Do not correct federal or state taxable wages or income taxes. The employee received and had use of the funds during the year of overpayment, and as such, the amounts are taxable for federal and state purposes. The employee may be able to consider such repayments on their current year (2025) income tax return. Please advise the employee to speak to a tax accountant.

Additional instructions for Form W-2c are available on the IRS website. For assistance, contact Jean Hayes at 405-522-6300 or email Payroll Reporting.


Reduction of annual leave hours for overpayments

When an employee chooses to reimburse an overpayment of salary or wages with annual leave, the amount of annual leave reduced should equal the gross amount of the overpayment.

If an employee reimburses an overpayment with terminal leave, an OMES Form 94P must be submitted to correct the retirement amounts reported on the check which included the overpayment.
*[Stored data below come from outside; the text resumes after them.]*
theorem execPageRequestResponse_keeps {s0 : State} {id : ℕ} {ok : Bool} {s : Machine.State} (h3 : Keeps s0 s) :
    OutKeeps s0 (execPageRequestResponse id ok s) := by
  unfold execPageRequestResponse
  split
  · rename_i x4 x5
    have h6 := all_of_eq (P := OptAll (AtSnd (Keeps s0))) x5 (by
        apply takePageReq_keeps
        assumption)
    apply OutKeeps.next
    assumption
  · rename_i x7 x8 x9 x10
    have h11 := all_of_eq (P := OptAll (AtSnd (Keeps s0))) x10 (by
        apply takePageReq_keeps
        assumption)
    have h11a := h11.get
    apply OutKeeps.next
    apply all_ite (P := Keeps s0)
    · assumption
    · apply hostFault_keeps
      assumption

theorem execPageRequestTimeout_keeps {s0 : State} {id : ℕ} {s : Machine.State} (h2 : Keeps s0 s) :
    OutKeeps s0 (execPageRequestTimeout id s) := by
  unfold execPageRequestTimeout
  split
  · rename_i x3 x4
    have h5 := all_of_eq (P := OptAll (AtSnd (Keeps s0))) x4 (by
        apply takePageReq_keeps
        assumption)
    apply OutKeeps.next
    assumption
  · rename_i x6 x7 x8 x9
    have h10 := all_of_eq (P := OptAll (AtSnd (Keeps s0))) x9 (by
        apply takePageReq_keeps
        assumption)
    have h10a := h10.get
    apply OutKeeps.next
    apply hostFault_keeps
    assumption

/-! ## Repair -/

theorem applySram_keeps {s0 : State} {s : Machine.State} (h1 : Keeps s0 s) {f : ℕ} :
    Keeps s0 (applySram s f) := by
  unfold applySram
  extract_lets +onlyGivenNames x3
  clear_value x3
  extract_lets +onlyGivenNames x4
  clear_value x4
  extract_lets +onlyGivenNames x5
  clear_value x5
  extract_lets +onlyGivenNames x6
  have h7 : Keeps s0 x6 := by
    unfold x6
    apply refreshRepair_keeps
    apply Keeps.upd
    assumption
  clear_value x6
  apply all_foldl (P := Keeps s0)
  · intro x8 x9 x10
    apply all_ite (P := Keeps s0)
    · apply isolateTread_keeps
      assumption
    · apply isolateFlight_keeps
      assumption
  · assumption

theorem execBlockReturn_keeps {s0 : State} {b : ℕ} {s : Machine.State} (h2 : Keeps s0 s) :
    OutKeeps s0 (execBlockReturn b s) := by
  unfold execBlockReturn
  apply guardUnit_keeps
  apply whileServed_keeps
  · assumption
  · apply all_ite (P := OutKeeps s0)
    · apply OutKeeps.next
      assumption
    · apply all_ite (P := OutKeeps s0)
      · apply OutKeeps.next
        apply raiseF_keeps
        assumption
      · extract_lets +onlyGivenNames x3
        have h4 : Keeps s0 x3 := by
          unfold x3
          apply setF_keeps
          assumption
        clear_value x3
        apply OutKeeps.next
        apply refreshLevel_keeps
        apply all_ite (P := Keeps s0)
        · apply setF_keeps
          assumption
        · assumption

theorem execFlightIsolate_keeps {s0 : State} {f : ℕ} {force : Bool} {s : Machine.State} (h3 : Keeps s0 s) :
    OutKeeps s0 (execFlightIsolate f force s) := by
  unfold execFlightIsolate
  apply guardUnit_keeps
  apply whileServed_keeps
  · assumption
  · apply OutKeeps.next
    apply all_ite (P := Keeps s0)
    · apply isolateFlight_keeps
      apply latchRaised_keeps
      assumption
    · assumption

theorem execSelftestRun_keeps {s0 : State} {slice : ℕ} {s : Machine.State} (h2 : Keeps s0 s) :
    OutKeeps s0 (execSelftestRun slice s) := by
  unfold execSelftestRun
  apply whileServed_keeps
  · assumption
  · apply all_ite (P := OutKeeps s0)
    · apply OutKeeps.next
      apply raiseF_keeps
      assumption
    · extract_lets +onlyGivenNames x3
      clear_value x3
      extract_lets +onlyGivenNames x4
      have h5 : Keeps s0 x4 := by
        unfold x4
        apply Keeps.upd
        assumption
      clear_value x4
      apply OutKeeps.next
      apply setF_keeps
      apply setF_keeps
      assumption

theorem fillTests_keeps {s0 : State} {s : Machine.State} (h1 : Keeps s0 s) :
    Keeps s0 (fillTests s) := by
  unfold fillTests
  extract_lets +onlyGivenNames x2
  clear_value x2
  extract_lets +onlyGivenNames x3
  clear_value x3
  extract_lets +onlyGivenNames x4
  clear_value x4
  extract_lets +onlyGivenNames x5
  clear_value x5
  extract_lets +onlyGivenNames x6
  clear_value x6
  extract_lets +onlyGivenNames x7
  have h8 : Keeps s0 x7 := by
    unfold x7
    apply Keeps.upd
    assumption
  clear_value x7
  apply setF_keeps
  assumption

theorem isolateBlock_keeps {s0 : State} {s : Machine.State} (h1 : Keeps s0 s) {b : ℕ} :
    Keeps s0 (isolateBlock s b) := by
  unfold isolateBlock
  apply all_ite (P := Keeps s0)
  · assumption
  · extract_lets +onlyGivenNames x3
    have h4 : Keeps s0 x3 := by
      unfold x3
      apply setF_keeps
      assumption
    clear_value x3
    extract_lets +onlyGivenNames x5
    have h6 : Keeps s0 x5 := by
      unfold x5
      apply raiseF_keeps
      assumption
    clear_value x5
    extract_lets +onlyGivenNames x7
    have h8 : Keeps s0 x7 := by
      unfold x7
      apply all_ite (P := Keeps s0)
      · apply setF_keeps
        assumption
      · assumption
    clear_value x7
    apply refreshLevel_keeps
    apply Keeps.upd
    assumption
Terminal leave is not included in retirement wage calculations; therefore, a payroll correction is required. For assistance, contact Jean Hayes at 405-522-6300 or email Payroll Reporting.


Timesheet entry and approval reminder automation

OMES has created an automation process for timesheet entry and approval notifications to employees and managers. The automation replaces manual processes and emails for contacting employees and managers when time is not entered, submitted or approved.

The automation will send three reminder emails for the prior week’s timesheet entry every four hours from noon on Mondays to noon on Wednesdays. Once an employee’s time has been entered, submitted or approved, they will be removed from additional emails. Agency payroll personnel will also receive the emails so they can monitor the progress and determine action to take after the last reminder is sent.

In addition, reports are generated listing entries that were completed and how many notifications were sent before the entries were completed. Reports are generated daily, monthly, quarterly and annually and can be sent to agency leadership for review and trend analysis.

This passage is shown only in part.